/-- A block load inside memory reads V0 to Vx at I and moves PC on (R260). -/
theorem exec_ldVxMem_inBounds :
    exec (.ldVxMem x) s = .next (s.setRegistersUpTo x fun j => s.mem.read (s.transferAddress j)).advance :=
  s.withTransfer_inBounds _ _ _ (.inr (by omega))

/-- After a block store inside memory, I is the same and the byte at I + j is Vj. -/
theorem read_after_ldMemVx (h : exec (.ldMemVx x) s = .next t) :
    t.i = s.i ∧ ∀ j ≤ x.val, t.mem.read (s.i.toNat + j) = s.getV (Fin.ofNat 16 j) := by
  rw [exec_ldMemVx_inBounds hb] at h
  cases h
  refine ⟨rfl, fun j hj => ?_⟩
  have hread := Memory.read_writeBytes s.mem s.i.toNat (s.registersUpTo x) (s.i.toNat + j)
    (by rw [State.length_registersUpTo]; omega)
  rw [State.length_registersUpTo, if_pos (by omega), Nat.add_sub_cancel_left, s.getD_registersUpTo hj] at hread
  exact hread

end

/-- Settles O45: I is as the store left it, so byte r of the load is byte r of the store. -/
theorem storeThenLoadRestoresRegisters : Obligations.StoreThenLoadRestoresRegisters := by
  intro x s t v hb h
  obtain ⟨hi, hread⟩ := read_after_ldMemVx hb h
  refine ⟨_, exec_ldVxMem_inBounds (s := { t with v := v }) (by rwa [hi]), fun r => ?_⟩
  rw [State.getV_advance, State.getV_setRegistersUpTo]
  by_cases hr : r ≤ x
  · rw [if_pos hr, if_pos hr]
    simp only [State.transferAddress, hi]
    rw [hread r.val hr, Fin.ofNat_val_eq_self]
  · rw [if_neg hr, if_neg hr]
    rfl

/-- Settles O46: both bytes of the fetched word are bytes of the store. -/
theorem storeIsSeenByTheNextFetch : Obligations.StoreIsSeenByTheNextFetch := by
  intro x s t j p hb h hj hp
  obtain ⟨-, hread⟩ := read_after_ldMemVx hb h
  have hfetch : ({ t with pc := p } : State).fetch = .word (t.mem.readWord p.toNat) :=
    State.fetch_inBounds _ (by show p.toNat + 1 ≤ 0xFFF; omega)
  rw [hfetch, hp, Memory.readWord, Nat.add_assoc, hread j (by omega), hread (j + 1) hj]

end Sys2Proof.Machine
end

section
/-! SUPPORT. Proofs of the family 30_encoding: decoding inverts encoding (O2), the invalid words (O5), the decoder follows the
opcode map (O4), what decodes encodes to its word but for the ignored bits (O3), and words written out (O1). -/

namespace Sys2Proof

/-! ### Fields as arithmetic (R104) -/

theorem toNat_opField (w : Word) : (opField w).toNat = w.toNat / 4096 := by
  have h : w.toNat / 4096 < 16 := Nat.div_lt_of_lt_mul w.isLt
  simpa [opField, Nat.shiftRight_eq_div_pow] using h

theorem toNat_nField (w : Word) : (nField w).toNat = w.toNat % 16 := by simp [nField]

theorem toNat_kkField (w : Word) : (kkField w).toNat = w.toNat % 256 := by simp [kkField]

theorem ofNat_eq_xField (w : Word) : Fin.ofNat 16 (w.toNat / 256 % 16) = xField w :=
  Fin.ext (by simp [xField, Nat.shiftRight_eq_div_pow])

theorem ofNat_eq_yField (w : Word) : Fin.ofNat 16 (w.toNat / 16 % 16) = yField w :=
  Fin.ext (by simp [yField, Nat.shiftRight_eq_div_pow])

theorem ofNat_eq_nField (w : Word) : BitVec.ofNat 4 (w.toNat % 16) = nField w :=
  BitVec.eq_of_toNat_eq (by simp [nField])

theorem ofNat_eq_kkField (w : Word) : BitVec.ofNat 8 (w.toNat % 256) = kkField w :=
  BitVec.eq_of_toNat_eq (by simp [kkField])

theorem ofNat_eq_nnnField (w : Word) : BitVec.ofNat 12 (w.toNat % 4096) = nnnField w :=
  BitVec.eq_of_toNat_eq (by simp [nnnField])

/-! ### Masked words (the mask column of R107) -/

/-- A mask keeps the fields on which it is all ones. -/
theorem extractLsb'_and_of_ones {k : Nat} (w m : Word) (s : Nat) (h : m.extractLsb' s k = BitVec.allOnes k) :
    (w &&& m).extractLsb' s k = w.extractLsb' s k := by
  rw [BitVec.extractLsb'_and, h, BitVec.and_allOnes]

/-- A mask clears the fields on which it is zero. -/
theorem extractLsb'_and_of_zeros {k : Nat} (w m : Word) (s : Nat) (h : m.extractLsb' s k = 0#k) :
    (w &&& m).extractLsb' s k = 0#k := by
  rw [BitVec.extractLsb'_and, h, BitVec.and_zero]

theorem and_F000_eq_encodeAddress (w : Word) : w &&& 0xF000 = encodeAddress (opField w) 0 := by
  rw [← encodeAddress_fields (w &&& 0xF000)]
  simp (disch := decide) only [opField, nnnField, extractLsb'_and_of_ones, extractLsb'_and_of_zeros]
  rfl

theorem and_F00F_eq_encodeRegs (w : Word) : w &&& 0xF00F = encodeRegs (opField w) 0 0 (nField w) := by
  rw [← encodeRegs_fields (w &&& 0xF00F)]
  simp (disch := decide) only [opField, xField, yField, nField, extractLsb'_and_of_ones, extractLsb'_and_of_zeros]
  rfl

theorem and_F0FF_eq_encodeByte (w : Word) : w &&& 0xF0FF = encodeByte (opField w) 0 (kkField w) := by
  rw [← encodeByte_fields (w &&& 0xF0FF)]
  simp (disch := decide) only [opField, xField, kkField, extractLsb'_and_of_ones, extractLsb'_and_of_zeros]
  rfl
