-- ==== Sys2Proof/Tests/Slice0.lean ====
section
/-! SUPPORT. Tests of the definitions, with expected results from spec/ (95_test_vectors, and the rules named at each),
and for every statement of Obligations.lean that has hypotheses a concrete case that meets them all. -/

namespace Sys2Proof.Tests

open Machine

/-! ### Helpers -/

/-- A walk of `bs` that has come to offset `k`, with no trace. -/
def walking (bs : List Byte) (k : Nat) : State := { hostLoad bs State.reset with off := k }

/-- The triple a window decodes to. -/
def decoded (w : List Byte) : Option Triple := (decode w).map InstructionOf.toTriple

/-- What one step leaves in FSEQ's registers, if it answers a next state; of the trace, the triples. -/
def registersAfter (s : State) : Option (Nat × Status × List (Nat × Triple)) :=
  match step s with
  | .next t => some (t.off, t.status, t.trace.map fun p => (p.1, p.2.toTriple))
  | .fault _ => none
  | .refused _ => none

/-- What one step is refused for, if it is. -/
def refusalOf (s : State) : Option Refusal :=
  match step s with
  | .next _ => none
  | .fault _ => none
  | .refused r => some r

/-- The program P2 of 95 section 3. -/
def p2 : List Byte := [0x18#8, 0x69#8, 0x05#8, 0x02#8, 0xEA#8, 0xEA#8]

/-- The program P5 of 95 section 3. -/
def p5 : List Byte := [0x00#8, 0x00#8, 0xA9#8, 0x00#8, 0x00#8, 0x4C#8]

/-! ### Well-formedness: an ill-formed term for each check is refused, its neighbours are not (R25, R26) -/

theorem test_relative_above_range : (Operand.relative 128).wf = false ∧ (Operand.relative 127).wf = true := by decide

theorem test_relative_below_range : (Operand.relative (-129)).wf = false ∧ (Operand.relative (-128)).wf = true := by
  decide

theorem test_size_not_the_modes :
    (Triple.mk .lda (.immediate 0#8) 3).wf = false ∧ (Triple.mk .lda (.immediate 0#8) 2).wf = true ∧
    (Triple.mk .lda (.absolute 0#16) 2).wf = false ∧ (Triple.mk .tax .implied 2).wf = false ∧
    (Triple.mk .asl .accumulator 0).wf = false := by decide

theorem test_payload_out_of_range_in_instruction : (Triple.mk .beq (.relative 240) 2).wf = false := by decide

theorem test_branch_above_range :
    [Instr.bccRel 128, .bcsRel 128, .beqRel 128, .bmiRel 128, .bneRel 128, .bplRel 128, .bvcRel 128,
      .bvsRel 128].all (fun i => !i.wf) = true := by decide

theorem test_branch_below_range :
    [Instr.bccRel (-129), .bcsRel (-129), .beqRel (-129), .bmiRel (-129), .bneRel (-129), .bplRel (-129),
      .bvcRel (-129), .bvsRel (-129)].all (fun i => !i.wf) = true := by decide

theorem witness_branch_range_ends :
    [Instr.bccRel 127, .bcsRel (-128), .beqRel 0, .bmiRel (-1), .bneRel 127, .bplRel (-128), .bvcRel 127,
      .bvsRel (-128)].all (fun i => i.wf && decide (decodeInstr (encode i) = .ok i)) = true := by decide

/-! ### The Instruction type (R26): its own example of a triple that breaks the invariants is no Instruction -/

theorem test_no_nop_absolute (i : Instruction) : i.toTriple ≠ ⟨.nop, .absolute 0#16, 1⟩ := by
  intro h
  have := i.sizeIsModes
  rw [h] at this
  exact absurd this (by decide)

/-- Invariant (a) alone excludes it too: no slot holds NOP with mode Absolute. -/
theorem test_no_nop_absolute_entry (i : Instruction) : i.toTriple ≠ ⟨.nop, .absolute 0#16, 3⟩ := by
  intro h
  have := i.tagIsEntrys
  rw [h] at this
  exact absurd this (by decide)

/-! ### Decoding -/

/-- Words written out bit by bit from the encodings of files 41 to 46 (R80, R86, R88). -/
theorem test_words_bit_by_bit :
    decodeInstr [0b10000101#8, 0b00000111#8] = .ok (.staZp 0x07#8) ∧
    decodeInstr [0b10011010#8] = .ok .txs ∧
    decodeInstr [0b01101101#8, 0b00000001#8, 0b00000010#8] = .ok (.adcAbs 0x0102#16) ∧
    decodeInstr [0b00001010#8] = .ok .aslAcc ∧
    decodeInstr [0b00110000#8, 0b10011100#8] = .ok (.bmiRel (-100)) ∧
    decodeInstr [0b00100000#8, 0b11000000#8, 0b11011110#8] = .ok (.jsrAbs 0xC0DE#16) ∧
    decodeInstr [0b11011000#8] = .ok .cld := by decide

/-- 95 section 2.2: the spot checks among the undefined bytes, with any padding. -/
theorem test_undefined_spot_checks :
    [0x02#8, 0xFF#8, 0x80#8, 0x89#8, 0xEB#8, 0x1A#8, 0x3A#8, 0x9C#8, 0x9E#8, 0x6B#8, 0x7C#8].all
      (fun b => (decode [b]).isNone && (decode [b, 0#8, 0#8]).isNone && (decode [b, 0xFF#8, 0xFF#8]).isNone &&
        decide (decodeInstr [b, 0x12#8, 0x34#8] = .error .unmapped)) = true := by decide

/-- 95 section 2.3: a two-byte mode at every length 0 to N + 1. -/
theorem test_truncation_two_bytes :
    decoded [] = none ∧ decoded [0xD0#8] = none ∧
    decoded [0xD0#8, 0xAB#8] = some ⟨.bne, .relative (-85), 2⟩ ∧
    decoded [0xD0#8, 0xAB#8, 0xCD#8] = some ⟨.bne, .relative (-85), 2⟩ := by decide

/-- 95 section 2.3: a three-byte mode at every length 1 to N + 1. -/
theorem test_truncation_three_bytes :
    decoded [0x6C#8] = none ∧ decoded [0x6C#8, 0xAB#8] = none ∧
    decoded [0x6C#8, 0xAB#8, 0xCD#8] = some ⟨.jmp, .indirect 0xABCD#16, 3⟩ ∧
    decoded [0x6C#8, 0xAB#8, 0xCD#8, 0xEF#8] = some ⟨.jmp, .indirect 0xABCD#16, 3⟩ := by decide

/-- 95 section 2.4: the ends of the signed range and the source's -16. -/
theorem test_relative_corners :
    decoded [0xD0#8, 0x7F#8] = some ⟨.bne, .relative 127, 2⟩ ∧
    decoded [0xD0#8, 0x80#8] = some ⟨.bne, .relative (-128), 2⟩ ∧
    decoded [0xD0#8, 0xFF#8] = some ⟨.bne, .relative (-1), 2⟩ ∧
    decoded [0xF0#8, 0xF0#8] = some ⟨.beq, .relative (-16), 2⟩ := by decide

/-- 95 section 2.4: high byte first, and 8-bit and 16-bit payloads unsigned. -/
theorem test_payload_corners :
    decoded [0xAD#8, 0x01#8, 0x02#8] = some ⟨.lda, .absolute 258#16, 3⟩ ∧
    decoded [0xAD#8, 0x80#8, 0x00#8] = some ⟨.lda, .absolute 32768#16, 3⟩ ∧
    decoded [0xB9#8, 0x0A#8, 0x0B#8] = some ⟨.lda, .absoluteY 0x0A0B#16, 3⟩ ∧
    decoded [0xA9#8, 0xFF#8] = some ⟨.lda, .immediate 255#8, 2⟩ := by decide

/-- The numbering of bits of spec/opcode_table.json, and operand bytes of zeros where the table gives none. -/
theorem test_table_word :
    decodeTableWord 8 0xAD = some (.ldaAbs 0#16) ∧ decodeTableWord 24 0x3412AD = some (.ldaAbs 0x1234#16) ∧
    decodeTableWord 16 0xF0F0 = some (.beqRel (-16)) ∧ decodeTableWord 8 0x02 = none := by decide

/-- A row `(opcode, instruction, text)` holds of the window `[opcode, 0x12, 0x34]`. -/
def rowDecodes (r : Byte × Instr × String) : Bool :=
  decide (decodeInstr [r.1, 0x12#8, 0x34#8] = .ok r.2.1) && decide (render r.2.1.triple = r.2.2.toList)

/-- The row's window stands at `off` of a ready state, the instruction's own bytes are its first ones, and the
instruction is well formed. -/
def rowStands (r : Byte × Instr × String) : Bool :=
  let s := State.reset.withFetchWord 24 (r.1.toNat + 256 * 0x12 + 65536 * 0x34)
  decide (Ready s) && decide (window s = [r.1, 0x12#8, 0x34#8]) && decide (StandsAt s (encode r.2.1)) &&
    decide (r.2.1.instruction.size ≤ (window s).length) && r.2.1.wf

/-- Opcodes of file 41 and what `[b, 0x12, 0x34]` decodes to and renders as (95 section 2.1). -/
def loadStoreRowsA : List (Byte × Instr × String) :=
  [(0xA1#8, .ldaIzx 0x12#8, "LDA ($12,X)"),
   (0xA5#8, .ldaZp 0x12#8, "LDA $12"),
   (0xA9#8, .ldaImm 0x12#8, "LDA #$12"),
   (0xAD#8, .ldaAbs 0x1234#16, "LDA $1234"),
   (0xB1#8, .ldaIzy 0x12#8, "LDA ($12),Y"),
   (0xB5#8, .ldaZpx 0x12#8, "LDA $12"),
   (0xB9#8, .ldaAby 0x1234#16, "LDA $1234"),
   (0xBD#8, .ldaAbx 0x1234#16, "LDA $1234"),
   (0xA2#8, .ldxImm 0x12#8, "LDX #$12"),
   (0xA6#8, .ldxZp 0x12#8, "LDX $12"),
   (0xAE#8, .ldxAbs 0x1234#16, "LDX $1234"),
   (0xB6#8, .ldxZpy 0x12#8, "LDX $12")]

/-- Opcodes of file 41 and what `[b, 0x12, 0x34]` decodes to and renders as (95 section 2.1). -/
def loadStoreRowsB : List (Byte × Instr × String) :=
  [(0xBE#8, .ldxAby 0x1234#16, "LDX $1234"),
   (0xA0#8, .ldyImm 0x12#8, "LDY #$12"),
   (0xA4#8, .ldyZp 0x12#8, "LDY $12"),
   (0xAC#8, .ldyAbs 0x1234#16, "LDY $1234"),
   (0xB4#8, .ldyZpx 0x12#8, "LDY $12"),
   (0xBC#8, .ldyAbx 0x1234#16, "LDY $1234"),
   (0x81#8, .staIzx 0x12#8, "STA ($12,X)"),
   (0x85#8, .staZp 0x12#8, "STA $12"),
   (0x8D#8, .staAbs 0x1234#16, "STA $1234"),
   (0x91#8, .staIzy 0x12#8, "STA ($12),Y"),
   (0x95#8, .staZpx 0x12#8, "STA $12"),
   (0x99#8, .staAby 0x1234#16, "STA $1234")]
===
_REQUIREMENT_: Note every line above where the string "Settles" shows up, and copy those lines.

_COMPLETED EXERCISE_:
/-- Settles O45: I is as the store left it, so byte r of the load is byte r of the store. -/
/-- Settles O46: both bytes of the fetched word are bytes of the store. -/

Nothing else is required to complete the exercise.